Das mit der Laus ist also gegessen, aber der Kaktus ist weiter da und wird sich auch nicht wieder verdrängen lassen. Heute nimmt man die fleischigen großen Blätter als Ziegenfutter und die Früchte zum Rohverzehr, oder man macht Süßspeisen daraus. In den Ursprungsländern des Feigenkaktus, Mexiko und Ecuador kennt man auch medizinische Eigenschaften der Pflanze. So sollen die Blütenblätter den Männern bei Blasenbeschwerden helfen und das pektinhaltige Fruchtfleisch soll entzündungshemmend für den Verdauungstrakt sein.

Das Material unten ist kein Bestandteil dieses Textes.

-- ==== Sys2Proof/Laws/FramesWire.lean ====
section
/-! SUPPORT. What each operation leaves as it was: the Zone Context Unit, the Wire Decoder and the Loopback Unit. -/

namespace Sys2Proof.Machine

/-! ### Zone -/

@[simp] theorem gateTakesZone_frame (s : State) :
    (gateTakesZone s).pending = s.pending ∧ (gateTakesZone s).freeCount = s.freeCount ∧
    (gateTakesZone s).resetHeld = s.resetHeld ∧ (gateTakesZone s).nRate = s.nRate ∧
    (gateTakesZone s).dRate = s.dRate ∧ (gateTakesZone s).mem = s.mem ∧
    (gateTakesZone s).wdc = s.wdc ∧ (gateTakesZone s).zcu = s.zcu ∧
    (gateTakesZone s).spu = s.spu ∧ (gateTakesZone s).rse = s.rse ∧ (gateTakesZone s).dkc = s.dkc ∧
    (gateTakesZone s).tbs = s.tbs ∧ (gateTakesZone s).nli = s.nli ∧ (gateTakesZone s).mrh = s.mrh ∧
    (gateTakesZone s).lbu = s.lbu := by
  simp [gateTakesZone]

@[simp] theorem gateTakesStrength_frame (s : State) :
    (gateTakesStrength s).pending = s.pending ∧ (gateTakesStrength s).freeCount = s.freeCount ∧
    (gateTakesStrength s).resetHeld = s.resetHeld ∧ (gateTakesStrength s).nRate = s.nRate ∧
    (gateTakesStrength s).dRate = s.dRate ∧ (gateTakesStrength s).mem = s.mem ∧
    (gateTakesStrength s).wdc = s.wdc ∧ (gateTakesStrength s).zcu = s.zcu ∧
    (gateTakesStrength s).spu = s.spu ∧ (gateTakesStrength s).rse = s.rse ∧
    (gateTakesStrength s).dkc = s.dkc ∧ (gateTakesStrength s).tbs = s.tbs ∧
    (gateTakesStrength s).nli = s.nli ∧ (gateTakesStrength s).mrh = s.mrh ∧
    (gateTakesStrength s).lbu = s.lbu := by
  unfold gateTakesStrength; dsimp only; split <;> simp

@[simp] theorem zoneToGate_frame (before s : State) :
    (zoneToGate before s).pending = s.pending ∧ (zoneToGate before s).freeCount = s.freeCount ∧
    (zoneToGate before s).resetHeld = s.resetHeld ∧ (zoneToGate before s).nRate = s.nRate ∧
    (zoneToGate before s).dRate = s.dRate ∧ (zoneToGate before s).mem = s.mem ∧
    (zoneToGate before s).wdc = s.wdc ∧ (zoneToGate before s).zcu = s.zcu ∧
    (zoneToGate before s).tbs = s.tbs ∧ (zoneToGate before s).mrh = s.mrh ∧
    (zoneToGate before s).lbu = s.lbu := by
  unfold zoneToGate; split <;> simp

@[simp] theorem zoneToDock_frame (guide station : Bool) (s : State) :
    (zoneToDock guide station s).pending = s.pending ∧
    (zoneToDock guide station s).freeCount = s.freeCount ∧
    (zoneToDock guide station s).resetHeld = s.resetHeld ∧
    (zoneToDock guide station s).nRate = s.nRate ∧ (zoneToDock guide station s).dRate = s.dRate ∧
    (zoneToDock guide station s).mem = s.mem ∧ (zoneToDock guide station s).wdc = s.wdc ∧
    (zoneToDock guide station s).spu = s.spu ∧ (zoneToDock guide station s).tbs = s.tbs ∧
    (zoneToDock guide station s).mrh = s.mrh ∧ (zoneToDock guide station s).lbu = s.lbu := by
  unfold zoneToDock; (repeat' split) <;> simp

@[simp] theorem raiseInUpdate_frame (trigs : List (Trig × Option Nat)) (z : Zcu) (s : State) :
    (raiseInUpdate trigs z s).pending = s.pending ∧ (raiseInUpdate trigs z s).resetHeld = s.resetHeld ∧
    (raiseInUpdate trigs z s).nRate = s.nRate ∧ (raiseInUpdate trigs z s).dRate = s.dRate ∧
    (raiseInUpdate trigs z s).mem = s.mem ∧ (raiseInUpdate trigs z s).wdc = s.wdc ∧
    (raiseInUpdate trigs z s).spu = s.spu ∧ (raiseInUpdate trigs z s).tbs = s.tbs ∧
    (raiseInUpdate trigs z s).mrh = s.mrh ∧ (raiseInUpdate trigs z s).lbu = s.lbu := by
  simp [raiseInUpdate]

Außer als Viehfutter und den Früchten die man erntet, ist die Opuntie heute auf den Kanaren ein gefürchtetes Unkraut. Wie das Schicksal es so will, versucht man heute die Opuntie wieder loszuwerden um dem Weinbau mehr Platz zu geben. So ändern sich die Zeiten. Da die Opuntie hier einen hervorragenden Lebensraum vorfindet, at sie sich überall ungehemmt vermehrt und prägt das Erscheinungsbild dieser Insel nachhaltig. Nach ein paar Jahren verholzen die unteren Teile der Pflanze und so gelingt es der Opuntie bizarre Formen zu entwickeln und bis zu 5 Meter hoch zu wachsen. Die Opuntie vermehrt sich nicht nur durch Samen, sondern auch vegetativ. Reißt man ihr ein "Ohr" ab und wirft es achtlos weg, dann krümmt sich das Blatt bald und dort wo das Blatt die Erde berührt, wachsen schnell neue Wurzeln. Die Opuntie ist überaus genügsam und kann viele Monate ohne einen Tropfen Wasser auskommen. Dabei stört sie weder scharfer Wind, noch heiße Sonne.

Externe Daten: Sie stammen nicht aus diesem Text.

@[simp] theorem headerDone_frame (bytes : List Byte) (s : State) :
    (headerDone bytes s).pending = s.pending ∧ (headerDone bytes s).freeCount = s.freeCount ∧
    (headerDone bytes s).resetHeld = s.resetHeld ∧ (headerDone bytes s).nRate = s.nRate ∧
    (headerDone bytes s).dRate = s.dRate ∧ (headerDone bytes s).mem = s.mem ∧
    (headerDone bytes s).wdc = s.wdc ∧ (headerDone bytes s).zcu = s.zcu ∧
    (headerDone bytes s).spu = s.spu ∧ (headerDone bytes s).mgt = s.mgt ∧
    (headerDone bytes s).dlc = s.dlc ∧ (headerDone bytes s).rse = s.rse ∧
    (headerDone bytes s).dkc = s.dkc ∧ (headerDone bytes s).tbs = s.tbs ∧
    (headerDone bytes s).mrh = s.mrh ∧ (headerDone bytes s).lbu = s.lbu := by
  unfold headerDone; (repeat' split) <;> simp

@[simp] theorem takeByte_frame (s : State) (b : Byte) :
    (takeByte s b).pending = s.pending ∧ (takeByte s b).freeCount = s.freeCount ∧
    (takeByte s b).resetHeld = s.resetHeld ∧ (takeByte s b).nRate = s.nRate ∧
    (takeByte s b).dRate = s.dRate ∧ (takeByte s b).mem = s.mem ∧ (takeByte s b).wdc = s.wdc ∧
    (takeByte s b).zcu = s.zcu ∧ (takeByte s b).spu = s.spu ∧ (takeByte s b).rse = s.rse ∧
    (takeByte s b).dkc = s.dkc ∧ (takeByte s b).tbs = s.tbs := by
  unfold takeByte; dsimp only; (repeat' split) <;> simp

@[simp] theorem takeBytes_frame (bytes : List Byte) (s : State) :
    (takeBytes bytes s).pending = s.pending ∧ (takeBytes bytes s).freeCount = s.freeCount ∧
    (takeBytes bytes s).resetHeld = s.resetHeld ∧ (takeBytes bytes s).nRate = s.nRate ∧
    (takeBytes bytes s).dRate = s.dRate ∧ (takeBytes bytes s).mem = s.mem ∧
    (takeBytes bytes s).wdc = s.wdc ∧ (takeBytes bytes s).zcu = s.zcu ∧
    (takeBytes bytes s).spu = s.spu ∧ (takeBytes bytes s).rse = s.rse ∧
    (takeBytes bytes s).dkc = s.dkc ∧ (takeBytes bytes s).tbs = s.tbs := by
  unfold takeBytes
  repeat' apply And.intro
  all_goals
    apply foldl_keeps
    intro s n
    simp

@[simp] theorem truncate_frame (s : State) :
    (truncate s).pending = s.pending ∧ (truncate s).freeCount = s.freeCount ∧
    (truncate s).resetHeld = s.resetHeld ∧ (truncate s).nRate = s.nRate ∧
    (truncate s).dRate = s.dRate ∧ (truncate s).mem = s.mem ∧ (truncate s).wdc = s.wdc ∧
    (truncate s).zcu = s.zcu ∧ (truncate s).spu = s.spu ∧ (truncate s).mgt = s.mgt ∧
    (truncate s).dlc = s.dlc ∧ (truncate s).rse = s.rse ∧ (truncate s).dkc = s.dkc ∧
    (truncate s).tbs = s.tbs ∧ (truncate s).mrh = s.mrh ∧ (truncate s).lbu = s.lbu := by
  unfold truncate; split <;> simp

@[simp] theorem popHead_frame (s : State) :
    (popHead s).pending = s.pending ∧ (popHead s).freeCount = s.freeCount ∧
    (popHead s).resetHeld = s.resetHeld ∧ (popHead s).nRate = s.nRate ∧
    (popHead s).dRate = s.dRate ∧ (popHead s).mem = s.mem ∧ (popHead s).wdc = s.wdc ∧
    (popHead s).zcu = s.zcu ∧ (popHead s).spu = s.spu ∧ (popHead s).mgt = s.mgt ∧
    (popHead s).dlc = s.dlc ∧ (popHead s).rse = s.rse ∧ (popHead s).dkc = s.dkc ∧
    (popHead s).tbs = s.tbs ∧ (popHead s).nli = s.nli ∧ (popHead s).lbu = s.lbu := by
  simp [popHead]

@[simp] theorem sentEffect_frame (cls : OutClass) (s : State) :
    (sentEffect cls s).pending = s.pending ∧ (sentEffect cls s).freeCount = s.freeCount ∧
    (sentEffect cls s).resetHeld = s.resetHeld ∧ (sentEffect cls s).nRate = s.nRate ∧
    (sentEffect cls s).dRate = s.dRate ∧ (sentEffect cls s).mem = s.mem ∧
    (sentEffect cls s).wdc = s.wdc ∧ (sentEffect cls s).zcu = s.zcu ∧
    (sentEffect cls s).spu = s.spu ∧ (sentEffect cls s).mgt = s.mgt ∧
    (sentEffect cls s).dlc = s.dlc ∧ (sentEffect cls s).rse = s.rse ∧
    (sentEffect cls s).dkc = s.dkc ∧ (sentEffect cls s).tbs = s.tbs := by
  unfold sentEffect; split <;> simp

@[simp] theorem frameSent_frame (s : State) :
    (frameSent s).pending = s.pending ∧ (frameSent s).freeCount = s.freeCount ∧
    (frameSent s).resetHeld = s.resetHeld ∧ (frameSent s).nRate = s.nRate ∧
    (frameSent s).dRate = s.dRate ∧ (frameSent s).mem = s.mem ∧ (frameSent s).wdc = s.wdc ∧
    (frameSent s).zcu = s.zcu ∧ (frameSent s).spu = s.spu ∧ (frameSent s).mgt = s.mgt ∧
    (frameSent s).dlc = s.dlc ∧ (frameSent s).rse = s.rse ∧ (frameSent s).dkc = s.dkc ∧
    (frameSent s).tbs = s.tbs := by
  unfold frameSent; split <;> simp


/-! ### Store -/

@[simp] theorem setStaged_frame (t : Table) (v : StagedTable) (s : State) :
    (setStaged t v s).pending = s.pending ∧ (setStaged t v s).freeCount = s.freeCount ∧
    (setStaged t v s).resetHeld = s.resetHeld ∧ (setStaged t v s).nRate = s.nRate ∧
    (setStaged t v s).dRate = s.dRate ∧ (setStaged t v s).mem = s.mem ∧
    (setStaged t v s).wdc = s.wdc ∧ (setStaged t v s).zcu = s.zcu ∧
    (setStaged t v s).spu = s.spu ∧ (setStaged t v s).mgt = s.mgt ∧
    (setStaged t v s).dlc = s.dlc ∧ (setStaged t v s).rse = s.rse ∧
    (setStaged t v s).dkc = s.dkc ∧ (setStaged t v s).nli = s.nli ∧
    (setStaged t v s).mrh = s.mrh ∧ (setStaged t v s).lbu = s.lbu := by
  simp [setStaged]

@[simp] theorem refuseSegment_frame (s : State) :
    (refuseSegment s).pending = s.pending ∧ (refuseSegment s).freeCount = s.freeCount ∧
    (refuseSegment s).resetHeld = s.resetHeld ∧ (refuseSegment s).nRate = s.nRate ∧
    (refuseSegment s).dRate = s.dRate ∧ (refuseSegment s).mem = s.mem ∧
    (refuseSegment s).wdc = s.wdc ∧ (refuseSegment s).zcu = s.zcu ∧
    (refuseSegment s).spu = s.spu ∧ (refuseSegment s).mgt = s.mgt ∧
    (refuseSegment s).dlc = s.dlc ∧ (refuseSegment s).rse = s.rse ∧
    (refuseSegment s).dkc = s.dkc ∧ (refuseSegment s).lbu = s.lbu := by
  simp [refuseSegment]

@[simp] theorem abandonLoad_frame (t : Table) (s : State) :
    (abandonLoad t s).pending = s.pending ∧ (abandonLoad t s).freeCount = s.freeCount ∧
    (abandonLoad t s).resetHeld = s.resetHeld ∧ (abandonLoad t s).nRate = s.nRate ∧
    (abandonLoad t s).dRate = s.dRate ∧ (abandonLoad t s).mem = s.mem ∧
    (abandonLoad t s).wdc = s.wdc ∧ (abandonLoad t s).zcu = s.zcu ∧
    (abandonLoad t s).spu = s.spu ∧ (abandonLoad t s).mgt = s.mgt ∧
    (abandonLoad t s).dlc = s.dlc ∧ (abandonLoad t s).rse = s.rse ∧
    (abandonLoad t s).dkc = s.dkc ∧ (abandonLoad t s).nli = s.nli ∧
    (abandonLoad t s).mrh = s.mrh ∧ (abandonLoad t s).lbu = s.lbu := by
  simp [abandonLoad]

@[simp] theorem completeLoad_frame (t : Table) (s : State) :
    (completeLoad t s).pending = s.pending ∧ (completeLoad t s).freeCount = s.freeCount ∧
    (completeLoad t s).resetHeld = s.resetHeld ∧ (completeLoad t s).nRate = s.nRate ∧
    (completeLoad t s).dRate = s.dRate ∧ (completeLoad t s).wdc = s.wdc ∧
    (completeLoad t s).zcu = s.zcu ∧ (completeLoad t s).spu = s.spu ∧
    (completeLoad t s).mgt = s.mgt ∧ (completeLoad t s).dlc = s.dlc ∧
    (completeLoad t s).rse = s.rse ∧ (completeLoad t s).dkc = s.dkc ∧
    (completeLoad t s).lbu = s.lbu := by
  simp [completeLoad]

@[simp] theorem incompleteLoad_frame (t : Table) (got : Nat) (s : State) :
    (incompleteLoad t got s).pending = s.pending ∧
    (incompleteLoad t got s).freeCount = s.freeCount ∧
    (incompleteLoad t got s).resetHeld = s.resetHeld ∧ (incompleteLoad t got s).nRate = s.nRate ∧
    (incompleteLoad t got s).dRate = s.dRate ∧ (incompleteLoad t got s).mem = s.mem ∧
    (incompleteLoad t got s).wdc = s.wdc ∧ (incompleteLoad t got s).zcu = s.zcu ∧
    (incompleteLoad t got s).spu = s.spu ∧ (incompleteLoad t got s).mgt = s.mgt ∧
    (incompleteLoad t got s).dlc = s.dlc ∧ (incompleteLoad t got s).rse = s.rse ∧
    (incompleteLoad t got s).dkc = s.dkc ∧ (incompleteLoad t got s).lbu = s.lbu := by
  simp [incompleteLoad]

@[simp] theorem takeSegment_frame (t : Table) (pos : SegPos) (off : Nat) (data : List Byte) (s : State) :
    (takeSegment t pos off data s).pending = s.pending ∧
    (takeSegment t pos off data s).freeCount = s.freeCount ∧
    (takeSegment t pos off data s).resetHeld = s.resetHeld ∧
    (takeSegment t pos off data s).nRate = s.nRate ∧
    (takeSegment t pos off data s).dRate = s.dRate ∧ (takeSegment t pos off data s).wdc = s.wdc ∧
    (takeSegment t pos off data s).zcu = s.zcu ∧ (takeSegment t pos off data s).spu = s.spu ∧
    (takeSegment t pos off data s).mgt = s.mgt ∧ (takeSegment t pos off data s).dlc = s.dlc ∧
    (takeSegment t pos off data s).rse = s.rse ∧ (takeSegment t pos off data s).dkc = s.dkc ∧
    (takeSegment t pos off data s).lbu = s.lbu := by
  unfold takeSegment; dsimp only; (repeat' split) <;> simp

@[simp] theorem writeTable_frame (p : List Byte) (s : State) :
    (writeTable p s).pending = s.pending ∧ (writeTable p s).freeCount = s.freeCount ∧
    (writeTable p s).resetHeld = s.resetHeld ∧ (writeTable p s).nRate = s.nRate ∧
    (writeTable p s).dRate = s.dRate ∧ (writeTable p s).wdc = s.wdc ∧
    (writeTable p s).zcu = s.zcu ∧ (writeTable p s).spu = s.spu ∧ (writeTable p s).mgt = s.mgt ∧
    (writeTable p s).dlc = s.dlc ∧ (writeTable p s).rse = s.rse ∧ (writeTable p s).dkc = s.dkc ∧
    (writeTable p s).lbu = s.lbu := by
  unfold writeTable; dsimp only; (repeat' split) <;> simp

Im Frühjahr, nach den Regenfällen des Winters, blühen die Opuntien. Erst bilden sich kleine Auswüchse an den Blättern, aus denen später die Blüte treibt. Die Farbe der Blüten reicht von gelb bis rot und es ist wohl vornehmlich die Bodenbeschaffenheit, welche die Farbe der Blüten bestimmt. Hier im Aridanetal blühen sie fast ausnahmslos gelb und im Norden der Insel herrschen die roten Blüten vor.

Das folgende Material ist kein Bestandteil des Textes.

-- ==== Sys2Proof/Laws/Memory.lean ====
section
/-! SUPPORT. What a write of the memory changes, and that every memory operation keeps the canonical
form (log entry 6). -/

namespace Sys2Proof.Machine

/-! ### Reading after a write -/

theorem Memory.read_erase (m : List Host.Cell) (a c : Nat) :
    Memory.read (Memory.erase m a) c = if c = a then resetByte c else Memory.read m c := by
  induction m with
  | nil => simp only [Memory.erase, Memory.read, ite_self]
  | cons e rest ih =>
    obtain ⟨k, b⟩ := e
    simp only [Memory.erase]
    split
    · next hk =>
      subst hk
      rw [ih]
      split
      · rfl
      · next hc => rw [Memory.read, if_neg hc]
    · next hk =>
      simp only [Memory.read, ih]
      split
      · next hc => rw [if_neg (fun h => hk (hc ▸ h))]
      · rfl

theorem Memory.read_insert (m : List Host.Cell) (a c : Nat) (v : Byte) :
    Memory.read (Memory.insert m a v) c = if c = a then v else Memory.read m c := by
  induction m with
  | nil => simp only [Memory.insert, Memory.read]
  | cons e rest ih =>
    obtain ⟨k, b⟩ := e
    simp only [Memory.insert]
    split
    · simp only [Memory.read]
    · split
      · next hk => subst hk; simp only [Memory.read]; split <;> rfl
      · next hk =>
        simp only [Memory.read, ih]
        split
        · next hc => rw [if_neg (fun h => hk (hc ▸ h))]
        · rfl

/-- A byte after a write: the written one at its address, and every other byte as before. -/
theorem Memory.read_write (m : List Host.Cell) (a c : Nat) (v : Byte) :
    Memory.read (Memory.write m a v) c = if c = a then v else Memory.read m c := by
  simp only [Memory.write]
  split
  · next hv =>
    rw [Memory.read_erase]
    split
    · next hc => rw [hv, hc]
    · rfl
  · exact Memory.read_insert m a c v

/-! ### The canonical form -/

/-- A canonical list has no entry below its bound. -/
theorem Memory.read_of_below {lo a : Nat} {m : List Host.Cell} (h : Memory.wfFrom lo m = true)
    (ha : a < lo) : Memory.read m a = resetByte a := by
  induction m generalizing lo with
  | nil => rfl
  | cons e rest ih =>
    obtain ⟨k, b⟩ := e
    simp only [Memory.wfFrom, Bool.and_eq_true, decide_eq_true_eq] at h
    rw [Memory.read, if_neg (by omega)]
    exact ih h.2 (by omega)

/-- A canonical list is canonical above every lower bound. -/
theorem Memory.wfFrom_mono {lo lo' : Nat} {m : List Host.Cell} (h : Memory.wfFrom lo m = true)
    (hl : lo' ≤ lo) : Memory.wfFrom lo' m = true := by
  cases m with
  | nil => rfl
  | cons e rest =>
    obtain ⟨k, b⟩ := e
    simp only [Memory.wfFrom, Bool.and_eq_true, decide_eq_true_eq] at h ⊢
    exact ⟨⟨⟨by omega, h.1.1.2⟩, h.1.2⟩, h.2⟩

theorem Memory.wfFrom_erase {lo : Nat} {m : List Host.Cell} (h : Memory.wfFrom lo m = true)
    (a : Nat) : Memory.wfFrom lo (Memory.erase m a) = true := by
  induction m generalizing lo with
  | nil => rfl
  | cons e rest ih =>
    obtain ⟨k, b⟩ := e
    simp only [Memory.wfFrom, Bool.and_eq_true, decide_eq_true_eq] at h
    simp only [Memory.erase]
    split
    · exact Memory.wfFrom_mono (ih h.2) (by omega)
    · simp only [Memory.wfFrom, Bool.and_eq_true, decide_eq_true_eq]
      exact ⟨h.1, ih h.2⟩

theorem Memory.wfFrom_insert {lo a : Nat} {v : Byte} {m : List Host.Cell}
    (h : Memory.wfFrom lo m = true) (hl : lo ≤ a) (ha : a < 2 * bankSize) (hv : v ≠ resetByte a) :
    Memory.wfFrom lo (Memory.insert m a v) = true := by
  induction m generalizing lo with
  | nil =>
    simp only [Memory.insert, Memory.wfFrom, Bool.and_eq_true, decide_eq_true_eq]
    exact ⟨⟨⟨hl, ha⟩, hv⟩, trivial⟩
  | cons e rest ih =>
    obtain ⟨k, b⟩ := e
    simp only [Memory.wfFrom, Bool.and_eq_true, decide_eq_true_eq] at h
    simp only [Memory.insert]
    split
    · next hk =>
      simp only [Memory.wfFrom, Bool.and_eq_true, decide_eq_true_eq]
      exact ⟨⟨⟨hl, ha⟩, hv⟩, ⟨⟨by omega, h.1.1.2⟩, h.1.2⟩, h.2⟩
    · split
      · next hk =>
        subst hk
        simp only [Memory.wfFrom, Bool.and_eq_true, decide_eq_true_eq]
        exact ⟨⟨⟨hl, ha⟩, hv⟩, h.2⟩
      · next h1 h2 =>
        simp only [Memory.wfFrom, Bool.and_eq_true, decide_eq_true_eq]
        exact ⟨h.1, ih h.2 (by omega)⟩

/-- A write keeps the canonical form. -/
theorem Memory.wf_write {m : List Host.Cell} {a : Nat} (v : Byte) (h : Memory.wf m = true)
    (ha : a < 2 * bankSize) : Memory.wf (Memory.write m a v) = true := by
  simp only [Memory.write]
  split
  · exact Memory.wfFrom_erase h a
  · next hv => exact Memory.wfFrom_insert h (Nat.zero_le a) ha hv

/-- A write of bytes at rising addresses keeps the canonical form. -/
theorem Memory.wf_writeBytes {m : List Host.Cell} {a : Nat} (l : List Byte)
    (h : Memory.wf m = true) (ha : a + l.length ≤ 2 * bankSize) :
    Memory.wf (Memory.writeBytes m a l) = true := by
  induction l generalizing m a with
  | nil => exact h
  | cons b rest ih =>
    simp only [List.length_cons] at ha
    exact ih (Memory.wf_write b h (by omega)) (by omega)

/-- A byte after a write of bytes: the byte written where the address is among them, and every other
byte as before. -/
theorem Memory.read_writeBytes (m : List Host.Cell) (a : Nat) (l : List Byte) (c : Nat) :
    Memory.read (Memory.writeBytes m a l) c =
      if a ≤ c ∧ c < a + l.length then l.getD (c - a) 0#8 else Memory.read m c := by
  induction l generalizing m a with
  | nil => simp only [Memory.writeBytes, List.length_nil]; rw [if_neg (by omega)]
  | cons b rest ih =>
    rw [Memory.writeBytes, ih, Memory.read_write]
    simp only [List.length_cons]
    by_cases h1 : a + 1 ≤ c ∧ c < a + 1 + rest.length
    · rw [if_pos h1, if_pos (by omega), show c - a = (c - (a + 1)) + 1 by omega, List.getD_cons_succ]
    · rw [if_neg h1]
      by_cases h2 : c = a
      · subst h2; simp
      · rw [if_neg h2, if_neg (by omega)]

/-- Equal banks are equal data: two canonical memories that read alike are the same list. -/
theorem Memory.eq_of_read {m n : List Host.Cell} (hm : Memory.wf m = true) (hn : Memory.wf n = true)
    (h : ∀ a, Memory.read m a = Memory.read n a) : m = n := by
  suffices key : ∀ (m n : List Host.Cell) (lo : Nat), Memory.wfFrom lo m = true →
      Memory.wfFrom lo n = true → (∀ a, Memory.read m a = Memory.read n a) → m = n from
    key m n 0 hm hn h
  intro m
  induction m with
  | nil =>
    intro n lo _ h2 h3
    cases n with
    | nil => rfl
    | cons e rest =>
      obtain ⟨k, b⟩ := e
      simp only [Memory.wfFrom, Bool.and_eq_true, decide_eq_true_eq] at h2
      have := h3 k
      simp only [Memory.read, if_true] at this
      exact absurd this.symm h2.1.2
  | cons e rest ih =>
    obtain ⟨k, b⟩ := e
    intro n lo h1 h2 h3
    simp only [Memory.wfFrom, Bool.and_eq_true, decide_eq_true_eq] at h1
    cases n with
    | nil =>
      have := h3 k
      simp only [Memory.read, if_true] at this
      exact absurd this h1.1.2
    | cons f rest' =>
      obtain ⟨k', b'⟩ := f
      simp only [Memory.wfFrom, Bool.and_eq_true, decide_eq_true_eq] at h2
      have hk : k = k' := by
        rcases Nat.lt_trichotomy k k' with hc | hc | hc
        · have := h3 k
          rw [Memory.read, if_pos rfl, Memory.read, if_neg (by omega),
            Memory.read_of_below h2.2 (by omega)] at this
          exact absurd this h1.1.2
        · exact hc
        · have := h3 k'
          rw [Memory.read, if_neg (by omega), Memory.read_of_below h1.2 (by omega), Memory.read,
            if_pos rfl] at this
          exact absurd this.symm h2.1.2
      subst hk
      have hb : b = b' := by simpa only [Memory.read, if_true] using h3 k
      subst hb
      congr 1
      refine ih rest' (k + 1) h1.2 h2.2 fun a => ?_
      by_cases ha : a = k
      · rw [Memory.read_of_below h1.2 (by omega), Memory.read_of_below h2.2 (by omega)]
      · have := h3 a
        rwa [Memory.read, if_neg ha, Memory.read, if_neg ha] at this

/-! ### The places of the tables -/

theorem Table.base_add_size (t : Table) : t.base + t.size ≤ bankSize := by cases t <;> decide

/-- A byte of a table lies within its bank's half of the space. -/
theorem State.tableAddr_lt (s : State) (b : Bank) {t : Table} {off : Nat} (h : off < t.size) :
    s.tableAddr b t off < 2 * bankSize := by
  have h1 := t.base_add_size
  have h2 : s.bankBase b ≤ bankSize := by
    cases b <;> simp only [State.bankBase] <;> split <;> omega
  simp only [State.tableAddr]
  omega

/-- Two bytes of tables have one address only if they are the same byte. -/
theorem State.tableAddr_inj (s : State) {b c : Bank} {t u : Table} {i j : Nat} (hi : i < t.size)
    (hj : j < u.size) (h : s.tableAddr b t i = s.tableAddr c u j) : b = c ∧ t = u ∧ i = j := by
  have h1 := t.base_add_size
  have h2 := u.base_add_size
  have hb : b = c := by
    by_contra hne
    cases b <;> cases c <;> first | exact hne rfl | skip
    all_goals
      simp only [State.tableAddr, State.bankBase] at h
      split at h <;> omega
  subst hb
  simp only [State.tableAddr] at h
  refine ⟨rfl, ?_⟩
  cases t <;> cases u <;> simp only [Table.base, Table.size, reduceCtorEq, false_and, true_and] at * <;>
    omega

end Sys2Proof.Machine
end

Die Kaktusfeigen sind im September reif und können geerntet werden. Da muss man allerdings sehr behutsam vorgehen, da die Früchte mit unendlich vielen kleinen Stacheln bewaffnet sind, welche sich vor dem bloßen Auge verbergen. Man kann die Früchte, noch an dem Blatt hängend mit einem Besen abkehren, oder die geernteten Früchte per Wasserstrahl von den kleinen Stacheln befreien. Dann schält man die Früchte und genießt sie direkt aus der Hand. Die Vielzahl von kleinen, schwarzen Kernen werden einfach mit runtergeschluckt. Die Farbe des Fruchtfleisches variiert ebenso von grüngelb bis rot. Die Früchte sind etwas größer als Hühnereier und haben einen erfrischend süßlichen Geschmack, der an Melone erinnert.

Gärtner und Landwirte schätzen die Opuntie nur von Weiten, da sie sehr aggressiv wurzelt und so ihren Nachbarn kaum Wasser und Nährstoffe lässt. Um Flächen, die von Opuntien überwuchert sind wieder davon zu befreien, setzt man oft Raupenschlepper ein, um die langen Wurzeln aus der Erde zu bekommen. Dem Kakteenfreund der seinen kleinen grünen Kaktus auf der Fensterbank pflegt, sind solche Auswüchse natürlich fremd. Das einzige was ein Feigenkaktus von der Fensterbank mit unseren Monstern gemeinsam hat: Er sticht!